- Supplied records -
= Beginning of Section =

/-! ## The roster (chapter 3) -/

/-- SET-AVAILABILITY (R58, R59): a control line can neither withhold a member nor lift a withholding, and cannot send
OFF_DUTY an ARRIVED member; taken, the member holds the given availability, with every other field kept but the engagement,
which ends when the member leaves AVAILABLE while engaged on a live callout, and the reply says what is held after the
order. On a part with no work left over, and a callout that is not CLOSING, the member's record there then becomes WITHDRAWN
with this line as its source, the callout is reassessed and takes its outcome, RESPONSE is raised, and CREW when the outcome
changes (R54, R55, R91, R93, R97, R105). In every other case, with the lamps right, the availability is all that changes. A
member absent or outside 1 to 128, a code absent or other than 0, 1 and 2, an operand of another kind, and too many operands are
BAD_OPERAND, behind the check that a control line may not make the change (R58, R182). -/
def Obligations.SetAvailability : Prop :=
  (∀ (s : State) (l : Line) (ops : List Operand), s.condition = .running →
    let barred : Prop := l ≠ .console ∧ (NumberIn (operandAt ops 1) 2 2
      ∨ ∃ (m : MemberId) (x : Member), operandAt ops 0 = num (m.val + 1) ∧ s.member? m = some x ∧ x.availability = .withheld)
    (barred → Refuses (.setAvailability l ops) l s .notPermitted [])
    ∧ (¬ barred → 2 < ops.length ∨ ¬ NumberIn (operandAt ops 0) 1 128 ∨ ¬ NumberIn (operandAt ops 1) 0 2 →
      Refuses (.setAvailability l ops) l s .badOperand []))
  ∧ ∀ (s : State) (l : Line) (m : MemberId) (v : Nat), s.condition = .running → v ≤ 2 →
    let c : Instr := .setAvailability l [num (m.val + 1), num v]
    if l ≠ .console ∧ (v = 2 ∨ (s.member? m).map Member.availability = some .withheld)
    then Refuses c l s .notPermitted []
    else match s.member? m with
      | none => Refuses c l s .notFound []
      | some x =>
        if l ≠ .console ∧ v = 1 ∧ s.isArrived m x = true then Refuses c l s .wrongState []
        else Leads c s fun t => SameConfiguration s.toPart t ∧ ∃ y raised, t.member? m = some y
          ∧ y.availability.code = v ∧ y.callSign = x.callSign ∧ y.address = x.address
          ∧ (x.availability = .available → v ≠ 0 → (∃ n i, x.engaged = some n ∧ s.findCallout n = some i) →
              y.engaged = none)
          ∧ Answered l none [num (m.val + 1), num v, num (y.engaged.getD 0#8).toNat] raised s.toPart t
          ∧ let leaves (n : CalloutNo) (i : SlotId) : Prop :=
              x.availability = .available ∧ v ≠ 0 ∧ x.engaged = some n ∧ s.findCallout n = some i
            (∀ n i d, leaves n i → s.callout? i = some d → d.state ≠ .closing → s.Quiet →
              let withdrawn : Callout := { d with responses := d.responses.map fun r => if r.member = m
                then { r with kind := .withdrawn, eta := none, estimate := none, source := .line l, lastChange := d.elapsed }
                else r }
              let a := s.assessment withdrawn
              (∃ d', t.callout? i = some d' ∧ Reassessed a withdrawn d')
              ∧ ∀ k, (t.ctl k).flags.getLsbD 1 = true
                ∧ (a.outcome ≠ d.assessment.outcome → (t.ctl k).flags.getLsbD 2 = true))
            ∧ ((∀ n i, ¬ leaves n i) → s.Quiet → s.LampsRight → raised = 0#16
              ∧ t = { s.toPart with
                  roster := { s.roster with members := s.roster.members.set m (some { x with
                    availability := if v = 0 then .available else if v = 1 then .offDuty else .withheld }) }
                  lines := t.lines, restart := (s.toPart.breakOff l).restart })

/-- EDIT-MEMBER from the console (R63, R64): a record not in use is created with an address, AVAILABLE and engaged on
nothing, and is NOT_FOUND without one or with the delete flag; an address held by another member or by a group is
DUPLICATE; a given field of a record in use replaces the field held; a deletion clears the record, and is WRONG_STATE while
the member is engaged or on record with a live callout. A creation and a change are answered with the member's nine results as
they stand after it (R64, R70), and on a part with no work left over and the lamps right they change nothing else, but that a
change of the qualifications of a member engaged on a callout that is not CLOSING has the callout reassessed, with the
qualifications as they now stand: it takes its outcome, and CREW is raised when that changes (R65, R97, R105). The delete flag may
be 0 or absent for an edit, and operands left out at the end count as absent (R182). A member absent or outside 1 to 128, a delete
flag other than 0 and 1, an address outside 1 to 2,097,151, a qualification from 3 to 15, a delete flag of 1 with any field given,
an operand of another kind, and too many operands are BAD_OPERAND (R63). -/
def Obligations.EditMember : Prop :=
  (∀ (s : State) (ops : List Operand), s.condition = .running →
    6 < ops.length ∨ ¬ NumberIn (operandAt ops 0) 1 128 ∨ ¬ AbsentOrIn (operandAt ops 1) 0 1
      ∨ (∀ t, operandAt ops 2 ≠ optionalText t) ∨ ¬ AbsentOrIn (operandAt ops 3) 1 2097151
      ∨ (∀ b, operandAt ops 4 ≠ optionalSet b) ∨ (∀ b, operandAt ops 5 ≠ optionalSet b)
      ∨ (∃ b : Set16, operandAt ops 4 = .set b ∧ b &&& 0xFFF8#16 ≠ 0#16)
      ∨ (NumberIn (operandAt ops 1) 1 1 ∧ ∃ k, 2 ≤ k ∧ k ≤ 5 ∧ operandAt ops k ≠ .absent) →
    Refuses (.editMember .console ops) .console s .badOperand [])
  ∧ ∀ (s : State) (m : MemberId) (sign : Option Text) (address : Option Address) (quals : Option Qualifications)
    (groups : Option GroupSet), s.condition = .running → address ≠ some 0#21 →
    let text (x : Option Text) : Operand := match x with | some t => .text t | none => .absent
    let set (x : Option Set16) : Operand := match x with | some b => .set b | none => .absent
    let fields : List Operand := [text sign, optNum (address.map BitVec.toNat), set (quals.map Qualifications.toSet), set groups]
    ∀ (flag : Operand) (given gone : List Operand), flag = .absent ∨ flag = num 0 →
    Spells (num (m.val + 1) :: flag :: fields) given →
    Spells [num (m.val + 1), num 1, .absent, .absent, .absent, .absent] gone →
    let edit : Instr := .editMember .console given
    let delete : Instr := .editMember .console gone
    let taken : Prop := ∃ a, address = some a
      ∧ ((∃ k y, k ≠ m ∧ s.member? k = some y ∧ y.address = a) ∨ ∃ g, (s.roster.groups.get g).address = a)
    let recordOf (c : Callout) : Option Response := c.responses.find? fun r => r.member == m
    let results (t : Part) (y : Member) : List Operand :=
      [num (m.val + 1), .text y.callSign, num y.address.toNat,
       .set ((if y.quals.oic then 1#16 else 0#16) ||| (if y.quals.drv then 2#16 else 0#16) ||| if y.quals.ba then 4#16 else 0#16),
       .set y.groups, num y.availability.code, num (y.engaged.getD 0#8).toNat,
       optNum ((((y.engaged.bind t.findCallout).bind t.callout?).bind recordOf).map fun r => r.kind.code),
       num (slotIds.filter fun i => (t.callout? i).any fun c => (recordOf c).isSome).length]
    let holding (y : Member) : Part := { s.toPart with roster := { s.roster with members := s.roster.members.set m (some y) } }
    let alone (raised : Set16) (y : Member) (t : Part) : Prop := raised = 0#16
      ∧ t = { holding y with lines := t.lines, restart := (s.toPart.breakOff .console).restart }
    match s.member? m with
    | none =>
      Refuses delete .console s .notFound []
      ∧ (address = none → Refuses edit .console s .notFound [])
      ∧ (taken → Refuses edit .console s .duplicate [])
      ∧ ∀ a, address = some a → ¬ taken → Leads edit s fun t => ∃ y raised, t.member? m = some y
          ∧ y.callSign = (sign.map (cleanCut 8)).getD [] ∧ y.address = a
          ∧ y.quals = quals.getD { oic := false, drv := false, ba := false } ∧ y.groups = groups.getD 0#16
          ∧ y.availability = .available ∧ y.engaged = none
          ∧ Answered .console none (results t y) raised s.toPart t
          ∧ (s.Quiet → s.LampsRight → alone raised y t)
    | some x =>
      (taken → Refuses edit .console s .duplicate [])
      ∧ (¬ taken → Leads edit s fun t => ∃ y raised, t.member? m = some y
          ∧ y.callSign = (sign.map (cleanCut 8)).getD x.callSign ∧ y.address = address.getD x.address
          ∧ y.quals = quals.getD x.quals ∧ y.groups = groups.getD x.groups ∧ y.availability = x.availability
          ∧ Answered .console none (results t y) raised s.toPart t
          ∧ let changed : Member := { x with
              callSign := (sign.map (cleanCut 8)).getD x.callSign, address := address.getD x.address
              quals := quals.getD x.quals, groups := groups.getD x.groups }
            let assessed (i : SlotId) (d : Callout) : Prop := quals.getD x.quals ≠ x.quals
              ∧ (∃ n, x.engaged = some n ∧ s.findCallout n = some i) ∧ s.callout? i = some d ∧ d.state ≠ .closing
            (∀ i d, assessed i d → s.Quiet →
              let a := (holding changed).assessment d
              (∃ d', t.callout? i = some d' ∧ Reassessed a d d')
              ∧ (a.outcome ≠ d.assessment.outcome → ∀ k, (t.ctl k).flags.getLsbD 2 = true))
            ∧ ((∀ i d, ¬ assessed i d) → s.Quiet → s.LampsRight → alone raised changed t))
      ∧ if x.engaged ≠ none ∨ s.recordsOf m ≠ 0 then Refuses delete .console s .wrongState []
        else Takes delete .console s [num (m.val + 1)] 0#16
          { s.toPart with roster := { s.roster with members := s.roster.members.set m none } }
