-- ==== Sys2Proof/Laws/State.lean ====
section
/-!
SUPPORT. One lemma per field of the part per update of a block, true by definition.
-/

namespace Sys2Proof.Machine

open Sys2Proof

variable (p : Part)

section
variable (f : Lines → Lines)
@[simp] theorem Part.onLines_condition : (p.onLines f).condition = p.condition := rfl
@[simp] theorem Part.onLines_cause : (p.onLines f).cause = p.cause := rfl
@[simp] theorem Part.onLines_restart : (p.onLines f).restart = p.restart := rfl
@[simp] theorem Part.onLines_pins : (p.onLines f).pins = p.pins := rfl
@[simp] theorem Part.onLines_lines : (p.onLines f).lines = f p.lines := rfl
@[simp] theorem Part.onLines_settings : (p.onLines f).settings = p.settings := rfl
@[simp] theorem Part.onLines_resolver : (p.onLines f).resolver = p.resolver := rfl
@[simp] theorem Part.onLines_roster : (p.onLines f).roster = p.roster := rfl
@[simp] theorem Part.onLines_table : (p.onLines f).table = p.table := rfl
@[simp] theorem Part.onLines_pages : (p.onLines f).pages = p.pages := rfl
@[simp] theorem Part.onLines_sites : (p.onLines f).sites = p.sites := rfl
@[simp] theorem Part.onLines_station : (p.onLines f).station = p.station := rfl
@[simp] theorem Part.onLines_supply : (p.onLines f).supply = p.supply := rfl
@[simp] theorem Part.onLines_store : (p.onLines f).store = p.store := rfl
end

section
variable (f : UnitSettings → UnitSettings)
@[simp] theorem Part.onSettings_condition : (p.onSettings f).condition = p.condition := rfl
@[simp] theorem Part.onSettings_cause : (p.onSettings f).cause = p.cause := rfl
@[simp] theorem Part.onSettings_restart : (p.onSettings f).restart = p.restart := rfl
@[simp] theorem Part.onSettings_pins : (p.onSettings f).pins = p.pins := rfl
@[simp] theorem Part.onSettings_lines : (p.onSettings f).lines = p.lines := rfl
@[simp] theorem Part.onSettings_settings : (p.onSettings f).settings = f p.settings := rfl
@[simp] theorem Part.onSettings_resolver : (p.onSettings f).resolver = p.resolver := rfl
@[simp] theorem Part.onSettings_roster : (p.onSettings f).roster = p.roster := rfl
@[simp] theorem Part.onSettings_table : (p.onSettings f).table = p.table := rfl
@[simp] theorem Part.onSettings_pages : (p.onSettings f).pages = p.pages := rfl
@[simp] theorem Part.onSettings_sites : (p.onSettings f).sites = p.sites := rfl
@[simp] theorem Part.onSettings_station : (p.onSettings f).station = p.station := rfl
@[simp] theorem Part.onSettings_supply : (p.onSettings f).supply = p.supply := rfl
@[simp] theorem Part.onSettings_store : (p.onSettings f).store = p.store := rfl
end

section
variable (f : Resolver → Resolver)
@[simp] theorem Part.onResolver_condition : (p.onResolver f).condition = p.condition := rfl
@[simp] theorem Part.onResolver_cause : (p.onResolver f).cause = p.cause := rfl
@[simp] theorem Part.onResolver_restart : (p.onResolver f).restart = p.restart := rfl
@[simp] theorem Part.onResolver_pins : (p.onResolver f).pins = p.pins := rfl
@[simp] theorem Part.onResolver_lines : (p.onResolver f).lines = p.lines := rfl
@[simp] theorem Part.onResolver_settings : (p.onResolver f).settings = p.settings := rfl
@[simp] theorem Part.onResolver_resolver : (p.onResolver f).resolver = f p.resolver := rfl
@[simp] theorem Part.onResolver_roster : (p.onResolver f).roster = p.roster := rfl
@[simp] theorem Part.onResolver_table : (p.onResolver f).table = p.table := rfl
@[simp] theorem Part.onResolver_pages : (p.onResolver f).pages = p.pages := rfl
@[simp] theorem Part.onResolver_sites : (p.onResolver f).sites = p.sites := rfl
@[simp] theorem Part.onResolver_station : (p.onResolver f).station = p.station := rfl
@[simp] theorem Part.onResolver_supply : (p.onResolver f).supply = p.supply := rfl
@[simp] theorem Part.onResolver_store : (p.onResolver f).store = p.store := rfl
end

section
variable (f : Roster → Roster)
@[simp] theorem Part.onRoster_condition : (p.onRoster f).condition = p.condition := rfl
@[simp] theorem Part.onRoster_cause : (p.onRoster f).cause = p.cause := rfl
@[simp] theorem Part.onRoster_restart : (p.onRoster f).restart = p.restart := rfl
@[simp] theorem Part.onRoster_pins : (p.onRoster f).pins = p.pins := rfl
@[simp] theorem Part.onRoster_lines : (p.onRoster f).lines = p.lines := rfl
@[simp] theorem Part.onRoster_settings : (p.onRoster f).settings = p.settings := rfl
@[simp] theorem Part.onRoster_resolver : (p.onRoster f).resolver = p.resolver := rfl
@[simp] theorem Part.onRoster_roster : (p.onRoster f).roster = f p.roster := rfl
@[simp] theorem Part.onRoster_table : (p.onRoster f).table = p.table := rfl
@[simp] theorem Part.onRoster_pages : (p.onRoster f).pages = p.pages := rfl
@[simp] theorem Part.onRoster_sites : (p.onRoster f).sites = p.sites := rfl
@[simp] theorem Part.onRoster_station : (p.onRoster f).station = p.station := rfl
@[simp] theorem Part.onRoster_supply : (p.onRoster f).supply = p.supply := rfl
@[simp] theorem Part.onRoster_store : (p.onRoster f).store = p.store := rfl
end

section
variable (f : CalloutTable → CalloutTable)
@[simp] theorem Part.onTable_condition : (p.onTable f).condition = p.condition := rfl
@[simp] theorem Part.onTable_cause : (p.onTable f).cause = p.cause := rfl
@[simp] theorem Part.onTable_restart : (p.onTable f).restart = p.restart := rfl
@[simp] theorem Part.onTable_pins : (p.onTable f).pins = p.pins := rfl
@[simp] theorem Part.onTable_lines : (p.onTable f).lines = p.lines := rfl
@[simp] theorem Part.onTable_settings : (p.onTable f).settings = p.settings := rfl
@[simp] theorem Part.onTable_resolver : (p.onTable f).resolver = p.resolver := rfl
@[simp] theorem Part.onTable_roster : (p.onTable f).roster = p.roster := rfl
@[simp] theorem Part.onTable_table : (p.onTable f).table = f p.table := rfl
@[simp] theorem Part.onTable_pages : (p.onTable f).pages = p.pages := rfl
@[simp] theorem Part.onTable_sites : (p.onTable f).sites = p.sites := rfl
@[simp] theorem Part.onTable_station : (p.onTable f).station = p.station := rfl
@[simp] theorem Part.onTable_supply : (p.onTable f).supply = p.supply := rfl
@[simp] theorem Part.onTable_store : (p.onTable f).store = p.store := rfl
end

section
variable (f : PageQueue → PageQueue)
@[simp] theorem Part.onPages_condition : (p.onPages f).condition = p.condition := rfl
@[simp] theorem Part.onPages_cause : (p.onPages f).cause = p.cause := rfl
@[simp] theorem Part.onPages_restart : (p.onPages f).restart = p.restart := rfl
@[simp] theorem Part.onPages_pins : (p.onPages f).pins = p.pins := rfl
@[simp] theorem Part.onPages_lines : (p.onPages f).lines = p.lines := rfl
@[simp] theorem Part.onPages_settings : (p.onPages f).settings = p.settings := rfl
@[simp] theorem Part.onPages_resolver : (p.onPages f).resolver = p.resolver := rfl
@[simp] theorem Part.onPages_roster : (p.onPages f).roster = p.roster := rfl
@[simp] theorem Part.onPages_table : (p.onPages f).table = p.table := rfl
@[simp] theorem Part.onPages_pages : (p.onPages f).pages = f p.pages := rfl
@[simp] theorem Part.onPages_sites : (p.onPages f).sites = p.sites := rfl
@[simp] theorem Part.onPages_station : (p.onPages f).station = p.station := rfl
@[simp] theorem Part.onPages_supply : (p.onPages f).supply = p.supply := rfl
@[simp] theorem Part.onPages_store : (p.onPages f).store = p.store := rfl
end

= End of Section =

- Exercise brief -
In the records above, how many lines hold the string "operandAt"? Only the number should be given.

- Response area -
8